I am having some difficulties in understanding something I found. Speaking about CKM matrix for N quark generations...
I know that the Cabibbo Kobayashi Maskawa matrix is unitary, so it has N^2 free real parameters.
Although I cannot understand how by an overall face they get (2N-1) less :/

If I write:
VCKM= Uuτ Ud
and make a transformation:
VCKM= Uuτ Fuτ Fd Ud
how could it change my free parameters like 2N-1?

2. Dec 5, 2013

Staff Emeritus
OK, so by that argument, a 2x2 should have 4. Let me just pick one.

$$\left( \begin{array}{cc} 2 & 0 \\ 0 & 2 \end{array} \right)$$

See the problem?

3. Dec 5, 2013

### ChrisVer

what u wrote is not a unitary matrix -obviously-
Pauli matrices are unitary for example... so they can be described by N^2 real parameters (N=2, so N^2=4)
while at the begining you have 2N^2 (2x2 complex entry matrices, so each entry has 2 parameters) because of unitarity it drops to N^2...
[a+ib, c+id ; f+ik , h+ig]
you know that b=g=0 due to unitarity.
and that (f+ik)*= c+id. or c=f and k=-d
so the parameters fell from 8 (a,b,c,d,f,k,h,g) to 4 (a,c,k,h)...

Last edited: Dec 5, 2013
4. Dec 5, 2013

### dauto

The CKM matrix is only meaningful as a factor in a term in the lagrangean.
That term will also have fields (in fact 2N quark fields).
You can remove degrees of freedom from the matrix by transferring phase factors from the matrix to the fields and absorbing the phases into the fields - that is, you redefine the fields to include the phase in their definition.
You would think naively that that process would allow you to remove 2N phases from the matrix but if you chose all the phases transferred to the quarks to be identical to each other, the CKM matrix won't be affected at all. That means that one overall arbitrary common phase for the all the quarks cannot be fixed which means you really end up removing only 2N -1 degrees of freedom from the CKM matrix.

5. Dec 5, 2013

### dauto

That matrix does indeed have four parameters and as pointed out above, it isn't unitary. Unitary does not mean diagonal.

6. Dec 5, 2013

### ChrisVer

Not really dauto... in fact it has 4 parameters, but you have no way to say they are independent :p it can equivalently be 2 (since it's symmetric)

7. Dec 5, 2013

### dauto

point taken

8. Dec 6, 2013

Staff Emeritus
I know the matrix that I posted was not unitary. That was the point. That's why I wrote "see the problem?"

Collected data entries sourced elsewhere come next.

-- ==== Sys2Proof/Machine/Streams.lean ====
section
/-! DEFINITION. Periodic-in slots and stream rings, and the ring reads of periodic-out pipes
(spec/06_pipes_catalogue_buffers.md R190 to R197). -/

namespace Sys2Proof.Machine

/-! ### Slots (R190 to R195) -/

/-- Whether a slot's time is unqualified (R195). -/
def State.unqualified (s : State) (c quality : Nat) : Bool :=
  let w := s.qualOf c s.frame
  (F.pxQual_q_max c).of w < quality / 16 || bitOf ((F.pxQual_bad_cond c).of w) (quality % 8)

/-- A slot's bytes: time, length, quality, flags (R191). -/
def State.slotBytes (s : State) (time quality flags : Nat) (pl : List Byte) : List Byte :=
  leBytes 8 time ++ leBytes 4 s.frame ++ leBytes 2 pl.length ++ leBytes 1 quality ++ leBytes 1 flags ++ pl

/-- A slot with a flag bit set. -/
def slotFlag (b : List Byte) (i : Nat) : List Byte := listSet b 15 (BitVec.ofNat 8 (withBit (byteAt b 15) i))

/-- Whether the stream ring of a context takes host writes now (R314). -/
def State.streamOpen (s : State) (c : Nat) : Bool := s.dmaReady (s.pxGal c) && s.gal (s.pxGal c) != 4

/-- A slot is dropped (R193, R194): counted, and flagged on the next. -/
def State.slotGap (s : State) (c : Nat) : State := (s.bump (F.pxCntA_gaps c)).modCtx c fun x => { x with gap := true }

/-- Whether the cached software index makes the ring look full (R193, R315). A ring that has lapped stays full: PX_CNT_A.laps counts every
slot written over an unread one. DEDUCED (log 7): unsafe. -/
def State.ringFull (s : State) (c : Nat) : Bool :=
  (s.ctx c).swBad || 2 ^ s.get (F.pxStreamCfg_log2_slots c) ≤ (s.reg (R.pxDevIdx c) - s.reg (R.pxSwIdx c)).toNat

/-- The host address of slot i of a stream ring (R192). -/
def State.ringSlot (s : State) (c i : Nat) : Nat :=
  s.reg64 (R.pxRingBaseLo c) + i % 2 ^ s.get (F.pxStreamCfg_log2_slots c) * 64 * s.stride c

/-- The device index word of a stream ring is written (R192, R196). -/
def State.writeDevWord (s : State) (c : Nat) : State :=
  if s.dmaReady (s.pxGal c) then s.postWrite (s.pxGal c) 1 (s.reg64 (R.pxDevWordLo c)) (leBytes 4 (s.reg (R.pxDevIdx c)).toNat) else s

/-- The staging slot that number k takes in rotation (R184). -/
def State.inStage (s : State) (c k : Nat) : Nat := s.slotAt c (k % s.nSlots c)

/-- The bytes of staging slot k, with the flags that it goes out with: read from the region, or none when they hold an uncorrectable error (R23,
R191, R397). -/
def State.stageOut (s : State) (c k : Nat) (b : List Byte) : Option (List Byte) × State :=
  let a := s.inStage c k
  let s1 := if s.ram (a + 15) = b.getD 15 0 then s else s.setRam (a + 15) (b.getD 15 0)
  let x := s1.ramRead a b.length 2
  (if x.1.isSome then none else some (s1.ramBytes a b.length), x.2)

/-- The slot staged as number k is written to host memory, then the device index word (R29, R192); while the ring takes no host writes it is dropped
(R314), and so is one that its region gives back with an uncorrectable error (R397). -/
def State.slotOut (s : State) (c k : Nat) (b : List Byte) (lap : Bool) : State :=
  if !s.streamOpen c then s.slotGap c else
  let b1 := if (s.ctx c).gap then slotFlag b 2 else b
  let x := s.stageOut c k (if lap then slotFlag b1 1 else b1)
  match x.1 with
  | none => x.2.slotGap c
  | some b2 =>
    let a := s.ringSlot c (s.reg (R.pxDevIdx c)).toNat
    let s1 := x.2.postWrite (s.pxGal c) 1 a (fit (ceilDiv b2.length 8 * 8) b2)
    let s2 := if lap then s1.bump (F.pxCntA_laps c) else s1
    ((s2.setReg (R.pxDevIdx c) (s.reg (R.pxDevIdx c) + 1)).modCtx c fun x => { x with gap := false }).writeDevWord c

/-- A slot that finds the ring still full: dropped, or written over an unread one (R193). -/
def State.slotFull (s : State) (c k : Nat) (b : List Byte) : State :=
  if s.flag (F.pxStreamCfg_keep_new c) then s.slotOut c k b true else s.slotGap c

/-- Read an index word of a stream ring on TC1. -/
def State.indexRead (s : State) (c : Nat) (dev : Bool) : State :=
  if (s.ctx c).reading || !s.streamOpen c then s
  else (s.modCtx c fun x => { x with reading := true }).dmaRead (s.pxGal c) 1 (.swIndex c) (s.reg64 (if dev then R.pxDevWordLo c else R.pxSwWordLo c)) 4

/-- The next staging slot takes the bytes (R184, R194). -/
def State.stageSlot (s : State) (c : Nat) (b : List Byte) : State :=
  let k := (s.ctx c).nextSlot
  let s1 := if s.get (F.pxRegion_size c) = 0 then s else s.setRamBytes (s.inStage c k) b
  s1.modCtx c fun x => { x with nextSlot := (k + 1) % 2 ^ 32 }

/-- A slot of a periodic-in pipe (R192 to R194, R314). Until the device index has been read it waits in its staging slot. -/
def State.slotIn (s : State) (c : Nat) (b : List Byte) : State :=
  let x := s.ctx c
  if !s.flag (F.pxStreamCfg_ring_enable c) then s.stageSlot c b
  else if s.nSlots c ≤ x.wait.length then s.slotGap c
  else if !s.streamOpen c then s.slotGap c
  else
    let s1 := s.stageSlot c b
    if x.wantDev then (s1.modCtx c fun x => { x with wait := x.wait ++ [b] }).indexRead c true
    else if !x.wait.isEmpty || s.ringFull c then (s1.modCtx c fun x => { x with wait := x.wait ++ [b] }).indexRead c false
    else s1.slotOut c x.nextSlot b false

/-- A slot with its qualification (R195), counted and delivered. -/
def State.slotNew (s : State) (c time quality flags : Nat) (pl : List Byte) : State :=
  let bad := s.unqualified c quality
  let s1 := if bad then s.bump (F.pxCntD_unqualified c) else s
  s1.slotIn c (s.slotBytes time quality (if bad then withBit flags 6 else flags) pl)

/-- A due frame of a periodic-in pipe without a sample (R190): counted, and an empty slot when write_missing is 1. -/
def State.slotMissed (s : State) (c : Nat) : State :=
  let s1 := s.bump (F.pxCntB_missed c)
  if s.pxKind c = 1 && s.flag (F.pxStreamCfg_write_missing c) then
    s1.slotNew c s.tk.boundary (s.chipQuality s.tk.boundary) 32 []
  else s1

/-- The slots that waited for the software index go out by it (R193). -/
def State.slotsGo (s : State) (c : Nat) : State :=
  let x := s.ctx c
  let k (i : Nat) : Nat := (x.nextSlot + 2 ^ 32 - x.wait.length + i) % 2 ^ 32
  forEach x.wait.zipIdx (s.modCtx c fun x => { x with wait := [] }) fun s b =>
    if s.ringFull c then s.slotFull c (k b.2) b.1 else s.slotOut c (k b.2) b.1 false

/-! ### Periodic-out rings (R196, R197) -/

/-- Whether an out ring shows a slot that is not read yet. -/
def State.outMore (s : State) (c : Nat) : Bool := s.reg (R.pxSwIdx c) != (s.ctx c).rdIdx

/-- Read the next slot of an out ring on TC1. -/
def State.outSlotRead (s : State) (c f : Nat) : State :=
  (s.modCtx c fun x => { x with outRead := some f }).dmaRead (s.pxGal c) 1 (.outRing c) (s.ringSlot c (s.ctx c).rdIdx.toNat) (64 * s.stride c)

/-- A read that the ring no longer waits for: its failure is one of a ring or index word all the same (R308, R315). -/
def State.lateIndex (s : State) (c : Nat) (who : Reader) (r : HostRes) : State :=
  let h := s.lateData who 2 r
  if h.1 then h.2.hostErr (s.pxGal c) else h.2

/-- An index word has been read (R193, R194, R196, R315). -/
def State.indexDone (s : State) (c : Nat) (r : HostRes) : State :=
  let x := s.ctx c
  if !x.reading || 2 ≤ s.readsOf (.swIndex c) then s.lateIndex c (.swIndex c) r
  else
    let h := (s.modCtx c fun x => { x with reading := false }).hostData (.swIndex c) 2 r
    match h.1 with
    | none =>
      let s1 := h.2.hostErr (s.pxGal c)
      if x.wantDev then forEach x.wait (s1.modCtx c fun x => { x with wait := [] }) fun s _ => s.slotGap c
      else (s1.modCtx c fun x => { x with swBad := true }).slotsGo c
    | some b =>
      let v := BitVec.ofNat 32 (leAt b 0 4)
      if x.wantDev then
        let s1 := ((h.2.setReg (R.pxDevIdx c) v).setReg (R.pxSwIdx c) v).modCtx c fun x =>
          { x with wantDev := false, slots := [], rdIdx := v }
        if s.pxKind c = 2 then s1.indexRead c false else s1.slotsGo c
      else
        let s1 := (h.2.setReg (R.pxSwIdx c) v).modCtx c fun x => { x with swBad := false }
        if s.pxKind c = 2 then (if s1.outMore c then s1.outSlotRead c (nextDue s1) else s1) else s1.slotsGo c
where
  /-- The newest frame whose plan is still open. -/
  nextDue (s : State) : Nat := (s.frame + 2) % 2 ^ 32

/-- The staging slot of a periodic-out region that a ring index uses, and how many there are (R184). -/
def State.outStages (s : State) (c : Nat) : Nat :=
  max 1 (s.get (F.pxRegion_size c) / max 1 (s.stride c) - s.get (F.pxBind_reflex_target c) - 1)
def State.outStage (s : State) (c i : Nat) : Nat := s.slotAt c (s.get (F.pxBind_reflex_target c) + 1 + i % s.outStages c)

/-- The ring index of slot j of those held. -/
def State.heldIdx (s : State) (c j : Nat) : Nat := ((s.ctx c).rdIdx - BitVec.ofNat 32 (s.ctx c).slots.length + BitVec.ofNat 32 j).toNat

/-- Held slot j is put into its staging slot, header and payload. -/
def State.outPut (s : State) (c j : Nat) : State :=
  match (s.ctx c).slots[j]? with
  | some b => s.setRamBytes (s.outStage c (s.heldIdx c j)) (b.take (16 + min (leAt b 12 2) (s.pxMax c)))
  | none => s

/-- The head of the slots held leaves: the first that had no staging slot takes the one that is free (R184, R197). -/
def State.outPop (s : State) (c : Nat) : State :=
  (s.modCtx c fun x => { x with slots := x.slots.drop 1, again := false }).outPut c (s.outStages c - 1)

/-- A slot of an out ring has been read (R197): it waits at the end of those held, in the staging area of its region once that has room. -/
def State.outSlotDone (s : State) (c : Nat) (r : HostRes) : State :=
  if (s.ctx c).outRead.isNone || 2 ≤ s.readsOf (.outRing c) then s.lateIndex c (.outRing c) r
  else
    let h := (s.modCtx c fun x => { x with outRead := none }).hostData (.outRing c) 2 r
    match h.1 with
    | none => h.2.hostErr (s.pxGal c)
    | some b =>
      let k := (s.ctx c).slots.length
      let s1 := h.2.modCtx c fun x => { x with slots := x.slots ++ [fit (64 * s.stride c) b], rdIdx := x.rdIdx + 1 }
      if k < s.outStages c then s1.outPut c k else s1

/-! ### The commands -/

/-- SW_INDEX_READ_DONE (R193): a stream ring's index word has been read. -/
def execSwIndexReadDone (c : Fin 2048) (r : HostRes) (s : State) : Host.Outcome State Fault Refusal := act s fun s => s.indexDone c r

end Sys2Proof.Machine
end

If I can construct a non-unitary matrix from the N^2 free parameters, then N^2 is not the right number of free parameters. Do we agree?

9. Dec 6, 2013

### ChrisVer

A $n×n$ matrix with complex entries has $2n^{2}$ parameters from which you can fully determine it. Now if a matrix $A$ is unitary:
$AA^{τ}=A^{τ}A=1$ (τ is the hermitian conjugate)
this drops your free parameters by $N^{2}$, because while before you had all complex entries now you can get rid of the "complex" part of the diagonal, and relate the up to the down off-diagonal elements, thus you fall by $N^{2}$.
So for any unitary matrix $A_{n×n}$ you need $n^{2}$ real parameters to determine it.

The other way around is not always true. For example a real NxN matrix has N2 elements, but it of course doesn't have to be unitary...

10. Dec 6, 2013

Staff Emeritus
Let me say it again. I know the matrix that I posted was not unitary. That was the point. That's why I wrote "see the problem?"

The question is why N^2 is wrong. That is why I showed a counterexample. And then wrote "see the problem".

11. Dec 6, 2013

### ChrisVer

My question was that I didn't understand how, out of the transformations stated above, the overall phase is being absorbed in the quark fields IN SUCH a way that you get $2N-1$ constraints...
The $F_{u} F_{d}$ matrices would bring 2N phases, and i was missing the 1

12. Dec 6, 2013

### dauto

Did you see my post? I tried to explain the missing 1.

13. Dec 6, 2013

### ChrisVer

Yeah I did it already...I just reexplained the question coz there was a confusion...